Mr Stride told LBC Radio that the “rather better number than was anticipated” suggests inflation is “coming down a bit faster than many [economists] had imagined”.

“And I think this is really good news. I think this is a turning point. I think the economy will definitely start to benefit from this,” he said.

He added: “A greater decrease in inflation of course means that monetary policy might be loosened a little bit more quickly than it would otherwise be – in other words, interest rates coming down.

“Those are matters for the independent Bank of England, they are not for me to predict, but if inflation comes down faster than expected, then that does take some pressure off the Bank of England in terms of keeping interest rates higher, which of course in time and in turn feeds into mortgage rates.”

Last week the Bank indicated interest rates will remain high well into 2024, and might even need to increase again, might need to increase again to reduce inflation.

Governor Andrew Bailey confirmed the base rate would be held at 5.25 per cent for the third consecutive time – scuppering hopes that interest rates would fall in the new year.

i revealed millions more people are facing higher mortgage costs in 2024 with more than one in five fixed rate deals coming up for renewal next year.

Financial Conduct Authority (FCA) figures show at least 1.54 million fixed rate mortgage deals will expire over the course of 2024, leading to concern that the impact of high interest rates has not yet been felt.

Grant Fitzner, chief economist at the ONS, said inflation had fallen but “prices remain substantially above what they were before the invasion of Ukraine”.

“The biggest driver for this month’s fall was a decrease in fuel prices after an increase at the same time last year,” he said.

“Food prices also pulled down inflation, as they rose much more slowly than this time last year.

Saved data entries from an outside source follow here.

/-! ## setGroup -/

@[simp] theorem State.setGroup_time (s : State) (g : Nat) (x : Group) : (s.setGroup g x).time = s.time := rfl
@[simp] theorem State.setGroup_tick (s : State) (g : Nat) (x : Group) : (s.setGroup g x).tick = s.tick := rfl
@[simp] theorem State.setGroup_freeIx (s : State) (g : Nat) (x : Group) : (s.setGroup g x).freeIx = s.freeIx := rfl
@[simp] theorem State.setGroup_agenda (s : State) (g : Nat) (x : Group) : (s.setGroup g x).agenda = s.agenda := rfl
@[simp] theorem State.setGroup_cur (s : State) (g : Nat) (x : Group) : (s.setGroup g x).cur = s.cur := rfl
@[simp] theorem State.setGroup_turns (s : State) (g : Nat) (x : Group) : (s.setGroup g x).turns = s.turns := rfl
@[simp] theorem State.setGroup_mem (s : State) (g : Nat) (x : Group) : (s.setGroup g x).mem = s.mem := rfl
@[simp] theorem State.setGroup_hostMem (s : State) (g : Nat) (x : Group) : (s.setGroup g x).hostMem = s.hostMem := rfl
@[simp] theorem State.setGroup_peerMem (s : State) (g : Nat) (x : Group) : (s.setGroup g x).peerMem = s.peerMem := rfl
@[simp] theorem State.setGroup_teams (s : State) (g : Nat) (x : Group) : (s.setGroup g x).teams = s.teams := rfl
@[simp] theorem State.setGroup_launches (s : State) (g : Nat) (x : Group) : (s.setGroup g x).launches = s.launches := rfl
@[simp] theorem State.setGroup_queues (s : State) (g : Nat) (x : Group) : (s.setGroup g x).queues = s.queues := rfl
@[simp] theorem State.setGroup_taskQueues (s : State) (g : Nat) (x : Group) : (s.setGroup g x).taskQueues = s.taskQueues := rfl
@[simp] theorem State.setGroup_contexts (s : State) (g : Nat) (x : Group) : (s.setGroup g x).contexts = s.contexts := rfl
@[simp] theorem State.setGroup_cores (s : State) (g : Nat) (x : Group) : (s.setGroup g x).cores = s.cores := rfl
@[simp] theorem State.setGroup_copies (s : State) (g : Nat) (x : Group) : (s.setGroup g x).copies = s.copies := rfl
@[simp] theorem State.setGroup_engines (s : State) (g : Nat) (x : Group) : (s.setGroup g x).engines = s.engines := rfl
@[simp] theorem State.setGroup_tlbs (s : State) (g : Nat) (x : Group) : (s.setGroup g x).tlbs = s.tlbs := rfl
@[simp] theorem State.setGroup_walks (s : State) (g : Nat) (x : Group) : (s.setGroup g x).walks = s.walks := rfl
@[simp] theorem State.setGroup_failed (s : State) (g : Nat) (x : Group) : (s.setGroup g x).failed = s.failed := rfl
@[simp] theorem State.setGroup_classes (s : State) (g : Nat) (x : Group) : (s.setGroup g x).classes = s.classes := rfl
@[simp] theorem State.setGroup_transits (s : State) (g : Nat) (x : Group) : (s.setGroup g x).transits = s.transits := rfl
@[simp] theorem State.setGroup_tickets (s : State) (g : Nat) (x : Group) : (s.setGroup g x).tickets = s.tickets := rfl
@[simp] theorem State.setGroup_bias (s : State) (g : Nat) (x : Group) : (s.setGroup g x).bias = s.bias := rfl
@[simp] theorem State.setGroup_snoop (s : State) (g : Nat) (x : Group) : (s.setGroup g x).snoop = s.snoop := rfl
@[simp] theorem State.setGroup_snoopInv (s : State) (g : Nat) (x : Group) : (s.setGroup g x).snoopInv = s.snoopInv := rfl
@[simp] theorem State.setGroup_snoopData (s : State) (g : Nat) (x : Group) : (s.setGroup g x).snoopData = s.snoopData := rfl
@[simp] theorem State.setGroup_snoopAns (s : State) (g : Nat) (x : Group) : (s.setGroup g x).snoopAns = s.snoopAns := rfl
@[simp] theorem State.setGroup_coherenceLost (s : State) (g : Nat) (x : Group) : (s.setGroup g x).coherenceLost = s.coherenceLost := rfl
@[simp] theorem State.setGroup_stale (s : State) (g : Nat) (x : Group) : (s.setGroup g x).stale = s.stale := rfl
@[simp] theorem State.setGroup_poison (s : State) (g : Nat) (x : Group) : (s.setGroup g x).poison = s.poison := rfl
@[simp] theorem State.setGroup_hostPending (s : State) (g : Nat) (x : Group) : (s.setGroup g x).hostPending = s.hostPending := rfl
@[simp] theorem State.setGroup_atHome (s : State) (g : Nat) (x : Group) : (s.setGroup g x).atHome = s.atHome := rfl
@[simp] theorem State.setGroup_messages (s : State) (g : Nat) (x : Group) : (s.setGroup g x).messages = s.messages := rfl
@[simp] theorem State.setGroup_overdue (s : State) (g : Nat) (x : Group) : (s.setGroup g x).overdue = s.overdue := rfl
@[simp] theorem State.setGroup_hostAnswer (s : State) (g : Nat) (x : Group) : (s.setGroup g x).hostAnswer = s.hostAnswer := rfl
@[simp] theorem State.setGroup_peerAnswer (s : State) (g : Nat) (x : Group) : (s.setGroup g x).peerAnswer = s.peerAnswer := rfl
@[simp] theorem State.setGroup_classAt (s : State) (g : Nat) (x : Group) : (s.setGroup g x).classAt = s.classAt := rfl
@[simp] theorem State.setGroup_biasAt (s : State) (g : Nat) (x : Group) : (s.setGroup g x).biasAt = s.biasAt := rfl
@[simp] theorem State.setGroup_hdmBase (s : State) (g : Nat) (x : Group) : (s.setGroup g x).hdmBase = s.hdmBase := rfl
@[simp] theorem State.setGroup_mgmt (s : State) (g : Nat) (x : Group) : (s.setGroup g x).mgmt = s.mgmt := rfl
@[simp] theorem State.setGroup_hostQueues (s : State) (g : Nat) (x : Group) : (s.setGroup g x).hostQueues = s.hostQueues := rfl
@[simp] theorem State.setGroup_links (s : State) (g : Nat) (x : Group) : (s.setGroup g x).links = s.links := rfl
@[simp] theorem State.setGroup_timeBlock (s : State) (g : Nat) (x : Group) : (s.setGroup g x).timeBlock = s.timeBlock := rfl
@[simp] theorem State.setGroup_domain (s : State) (g : Nat) (x : Group) : (s.setGroup g x).domain = s.domain := rfl
@[simp] theorem State.setGroup_parts (s : State) (g : Nat) (x : Group) : (s.setGroup g x).parts = s.parts := rfl
@[simp] theorem State.setGroup_partCtx (s : State) (g : Nat) (x : Group) : (s.setGroup g x).partCtx = s.partCtx := rfl
@[simp] theorem State.setGroup_haltLine (s : State) (g : Nat) (x : Group) : (s.setGroup g x).haltLine = s.haltLine := rfl
@[simp] theorem State.setGroup_gather (s : State) (g : Nat) (x : Group) : (s.setGroup g x).gather = s.gather := rfl
@[simp] theorem State.setGroup_quiet (s : State) (g : Nat) (x : Group) : (s.setGroup g x).quiet = s.quiet := rfl
@[simp] theorem State.setGroup_banks (s : State) (g : Nat) (x : Group) : (s.setGroup g x).banks = s.banks := rfl
@[simp] theorem State.setGroup_retired (s : State) (g : Nat) (x : Group) : (s.setGroup g x).retired = s.retired := rfl
@[simp] theorem State.setGroup_tests (s : State) (g : Nat) (x : Group) : (s.setGroup g x).tests = s.tests := rfl
@[simp] theorem State.setGroup_boot (s : State) (g : Nat) (x : Group) : (s.setGroup g x).boot = s.boot := rfl
@[simp] theorem State.setGroup_power (s : State) (g : Nat) (x : Group) : (s.setGroup g x).power = s.power := rfl
@[simp] theorem State.setGroup_msixTable (s : State) (g : Nat) (x : Group) : (s.setGroup g x).msixTable = s.msixTable := rfl
@[simp] theorem State.setGroup_msixPending (s : State) (g : Nat) (x : Group) : (s.setGroup g x).msixPending = s.msixPending := rfl
@[simp] theorem State.setGroup_msixSent (s : State) (g : Nat) (x : Group) : (s.setGroup g x).msixSent = s.msixSent := rfl
@[simp] theorem State.setGroup_fatal (s : State) (g : Nat) (x : Group) : (s.setGroup g x).fatal = s.fatal := rfl
@[simp] theorem State.setGroup_nextId (s : State) (g : Nat) (x : Group) : (s.setGroup g x).nextId = s.nextId := rfl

“There was also a price drop for a range of household goods and the cost of second-hand cars.”

The ONS confirmed that the Bank, which held interest rates at 5.25% last week, had not seen the most recent inflation figures before its latest decision.

Chancellor Jeremy Hunt claimed the UK was “back on the path to healthy, sustainable growth” after the big fall in inflation.

Mr Hunt said: “With inflation more than halved we are starting to remove inflationary pressures from the economy.

“Alongside the business tax cuts announced in the autumn statement, this means we are back on the path to healthy, sustainable growth.

“But many families are still struggling with high prices so we will continue to prioritise measures that help with cost-of-living pressures.”